Data under study:
● ● ●

-- ==== Sys2Proof/Laws/SoundBlock.lean ====
section
/-!
SUPPORT. What every operation of the machine keeps (`Sound`): the rows of cores, packets, registers, power and pins.
-/
namespace Sys2Proof.Machine

open Sys2Proof

variable {qq : List Instr} {oo : List Out}

/-! ## KilnAccess -/

theorem sound_issueAcc {x0 : Nat} {x1 : AccBody} {x2 : State} {x3 : Nat} {x4 : Nat} (h2 : Sound qq oo x2)
    (hf : ∀ s t c l e, Sound qq oo s → Sound qq oo (x1 s t c l e)) : Sound qq oo (issueAcc x0 x1 x2 x3 x4) := by
  unfold issueAcc
  repeat' first
      | with_reducible first
          | assumption | apply sound_accFault | apply sound_fetchError | apply sound_fetchForeign | apply hf
      | split

theorem sound_accSetcnt {x0 : State} {x1 : Tile} {x2 : Cmd} {x3 : Launch} {x4 : Entry} (h0 : Sound qq oo x0) :
    Sound qq oo (accSetcnt x0 x1 x2 x3 x4) := by
  unfold accSetcnt
  repeat' first
      | with_reducible assumption | (extract_lets +onlyGivenNames s1; clear_value s1) | with_reducible apply sound_retired

theorem sound_accCntadd {x0 : State} {x1 : Tile} {x2 : Cmd} {x3 : Launch} {x4 : Entry} (h0 : Sound qq oo x0) :
    Sound qq oo (accCntadd x0 x1 x2 x3 x4) := by
  unfold accCntadd
  repeat' first
      | with_reducible assumption | (extract_lets +onlyGivenNames s1; clear_value s1) | with_reducible apply sound_retired

theorem sound_accEnd {x0 : State} {x1 : Tile} {x2 : Cmd} {x3 : Launch} {x4 : Entry} (h0 : Sound qq oo x0) : Sound qq oo (accEnd x0 x1 x2 x3 x4) := by
  unfold accEnd
  repeat' first
      | with_reducible assumption | (extract_lets +onlyGivenNames s1; clear_value s1)
      | with_reducible first
          | apply sound_retired | apply sound_exeFault
      | split

theorem sound_accessFault {x0 : State} {x1 : Tile} {x2 : Nat} {x3 : Nat} {x4 : Int} (h0 : Sound qq oo x0) :
    Sound qq oo (accessFault x0 x1 x2 x3 x4) := by
  unfold accessFault
  repeat' first
      | with_reducible assumption
      | (extract_lets +onlyGivenNames s1; refine sound_cut (p := Sound qq oo s1) ?_ ?_; subst s1; rotate_left; intro _; clear_value s1)
      | with_reducible first
          | apply sound_accFault | apply sound_internalEvent
      | split

theorem sound_genMarker {x0 : State} {x1 : Tile} {x2 : Nest} (h0 : Sound qq oo x0) : Sound qq oo (genMarker x0 x1 x2) := by
  unfold genMarker
  repeat' first
      | with_reducible assumption | (extract_lets +onlyGivenNames s1; clear_value s1) | with_reducible apply sound_retired
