-- ==== Sys2Proof/Tests/Slice0.lean ====
section
/-!
SUPPORT. Tests of the model: well-formedness, values worked out from the spec's own words, and for every statement a state and operands that
meet its hypotheses.
-/
namespace Sys2Proof.Tests

open Sys2Proof Sys2Proof.Machine

-- one theorem at a time: a thread for each of them needs more memory than the tests do
set_option Elab.async false

/-! ## A small ready module -/

/-- A handle of context 1. -/
def hd (n : Nat) : Handle := { ctx := 1, gen := 1, slot := n }

/-- A tensor of bytes, with the sods given. -/
def bytesT (n bytes : Nat) (sods : Table Sod) : Tensor :=
  { handle := hd n, clamp := 0, fmt := 0x10, shape := [bytes], localShape := [bytes], useHint := 0, bytes := bytes, sods := sods }

/-- Bytes as a stored sod. -/
def stored (bs : List Byte) : Sod := mkSod (memOf bs) none

/-- Context 1 of function 0. -/
def ctx1 : Ctx := { fn := 0, clamp := 0, ringEntries := 256 }

/-- Clamp 0 runs on every core, channel and page. -/
def clamp0 : Clamp :=
  { state := .running, maxCtx := 128, bogShare := 100, landingShare := 64, hostShare := 50, flueShare := 50, slice := 100000
    cores := [BitVec.allOnes 64, BitVec.allOnes 64, BitVec.allOnes 64, BitVec.allOnes 64], chans := List.replicate 12 (BitVec.allOnes 32) }

/-- A module whose start-up is over, with a context and a running clamp, linked to module 7. -/
def base : State :=
  { rst := { perst := false, rootLocked := true, ready := BitVec.ofNat 64 (2 ^ 37 - 1), hostLink := .ok, kindling := .ok, security := .ok
             kiln := List.replicate 4 .ok, training := List.replicate 12 .ok, bog := .ok, serving := .ok, cores := [64, 64, 64, 64]
             bogChans := BitVec.allOnes 64 }
    ctxs := [(1, ctx1)]
    clamps := clamp0 :: { state := .stopped, maxCtx := 8 } :: List.replicate 6 {}
    store := { tensors := [bytesT 1 4096 [], bytesT 2 655360 []] }
    flue := { moduleId := 5, lock := true, ports := { state := .up, partner := 7, reach := [7] } :: List.replicate 7 {}
              pairs := [(7, { port := 0, epoch := 3 })] }
    now := 1000000 }

/-- A packet of context 1. -/
def pk (b : List Byte) : Packet := { fn := 0, ctx := 1, seq := 1, paramLen := 8 * ceilDiv b.length 8, params := slice b 0 (8 * ceilDiv b.length 8) }

/-! ## Packets that are decided at once -/

/-- `Admitted` as a computation. -/
def admitted (op : Nat) (s : State) (p : Packet) (c : Ctx) : Bool :=
  takesPackets s p.fn && !p.boot && ctxOf s p.ctx == some c && c.fn == p.fn && !c.ending && !c.serving && c.taken == []
    && !(p.choice.fwHeld && byFirmware s false op) && (seqTest c.seen c.retry p.seq).isNone && (formTest p).isNone && creditOk c p.consumed
    && decide (((ctxOf (facing s p c) p.ctx).map fun x => x.held.length).getD 0 < 64)
    && match opInfo op with
      | some x => (opTests (facing s p c) (packetSender p) x p).isNone && (!x.queued || !queueFull (facing s p c) p.ctx p.queue)
      | none => false

theorem admitted_of {op : Nat} {s : State} {p : Packet} {c : Ctx} (h : admitted op s p c = true) : Admitted op s p c := by
  simp only [admitted, Bool.and_eq_true] at h
  obtain ⟨⟨⟨⟨⟨⟨⟨⟨⟨⟨⟨⟨a, b⟩, d⟩, e⟩, f⟩, g⟩, i⟩, j⟩, k⟩, l⟩, m⟩, n⟩, o⟩ := h
  refine ⟨a, by simpa using b, by simpa using d, by simpa using e, by simpa using f, by simpa using g, by simpa using i,
    by simpa only [Bool.not_eq_true', Bool.not_eq_eq_eq_not, Bool.not_true] using j, by simpa using k, by simpa using l, m, by simpa using n, ?_⟩
  split at o
  · rename_i x hx
    simp only [Bool.and_eq_true] at o
    refine ⟨x, hx, by simpa using o.1, fun hq => ?_⟩
    have := o.2
    simp only [hq, Bool.not_true, Bool.false_or] at this
    simpa using this
  · simp at o

theorem some_of_any {α : Type} {o : Option α} {q : α → Bool} (h : o.any q = true) : ∃ c, o = some c ∧ q c = true := by
  cases o with
  | none => cases h
  | some c => exact ⟨c, rfl, h⟩

theorem ex_of {α : Type} {o : Option α} {P : α → Prop} [DecidablePred P] (h : o.any (fun c => decide (P c)) = true) :
    ∃ c, o = some c ∧ P c := by
  cases o with
  | none => cases h
  | some c => exact ⟨c, rfl, of_decide_eq_true h⟩

theorem all_of {α : Type} {o : Option α} {P : α → Prop} (h : o.isNone = true) : ∀ x, o = some x → P x := by
  intro x e; rw [e] at h; cases h

theorem not_some {α : Type} {o : Option α} (h : o.isNone = true) {x : α} (e : o = some x) : False := by rw [e] at h; cases h

/-- A packet that is decided at once and that meets a condition. -/
def Met (op : Nat) (s : State) (b : List Byte) (P : State → Packet → Prop) : Prop :=
  ∃ c, Admitted op s (pk b) c ∧ P (facing s (pk b) c) (pk b)

/-- A parameter block from its fields: offset, width, value. -/
def blk (l : List (Nat × Nat × Nat)) : List Byte := rdBytes (l.foldl (fun m f => wrBytes m f.1 (natLE f.2.1 f.2.2)) []) 0 184

/-- A command that runs. -/
def cmd9 : Cmd := { handle := hd 9, queue := some 0, work := .tensorDestroy (hd 1), phase := .run, done := true }

/-- The module with that command in flight. -/
def busy : State := { base with cmds := [cmd9] }

/-! ## Reads of stored bytes -/

theorem stored_good (bs : List Byte) : tagFails (stored bs) = false := by simp [tagFails, stored, mkSod]

theorem rejoin_quiet {s : State} {n : Nat} (h : (s.serve.reqs.filter fun q => q.replyCtx == n && q.stalled && q.live) = []) :
    rejoin s n = s := by simp [rejoin, h]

● ● ●

To do:
Set down precisely the lines above between the line holding "simp only [admitted, Bool.and_eq_true] at h" and the line holding "[DecidablePred P] (h", inclusive, and nothing beyond them.

Exercise response:
  simp only [admitted, Bool.and_eq_true] at h
  obtain ⟨⟨⟨⟨⟨⟨⟨⟨⟨⟨⟨⟨a, b⟩, d⟩, e⟩, f⟩, g⟩, i⟩, j⟩, k⟩, l⟩, m⟩, n⟩, o⟩ := h
  refine ⟨a, by simpa using b, by simpa using d, by simpa using e, by simpa using f, by simpa using g, by simpa using i,
    by simpa only [Bool.not_eq_true', Bool.not_eq_eq_eq_not, Bool.not_true] using j, by simpa using k, by simpa using l, m, by simpa using n, ?_⟩
  split at o
  · rename_i x hx
    simp only [Bool.and_eq_true] at o
    refine ⟨x, hx, by simpa using o.1, fun hq => ?_⟩
    have := o.2
    simp only [hq, Bool.not_true, Bool.false_or] at this
    simpa using this
  · simp at o

theorem some_of_any {α : Type} {o : Option α} {q : α → Bool} (h : o.any q = true) : ∃ c, o = some c ∧ q c = true := by
  cases o with
  | none => cases h
  | some c => exact ⟨c, rfl, h⟩

theorem ex_of {α : Type} {o : Option α} {P : α → Prop} [DecidablePred P] (h : o.any (fun c => decide (P c)) = true) :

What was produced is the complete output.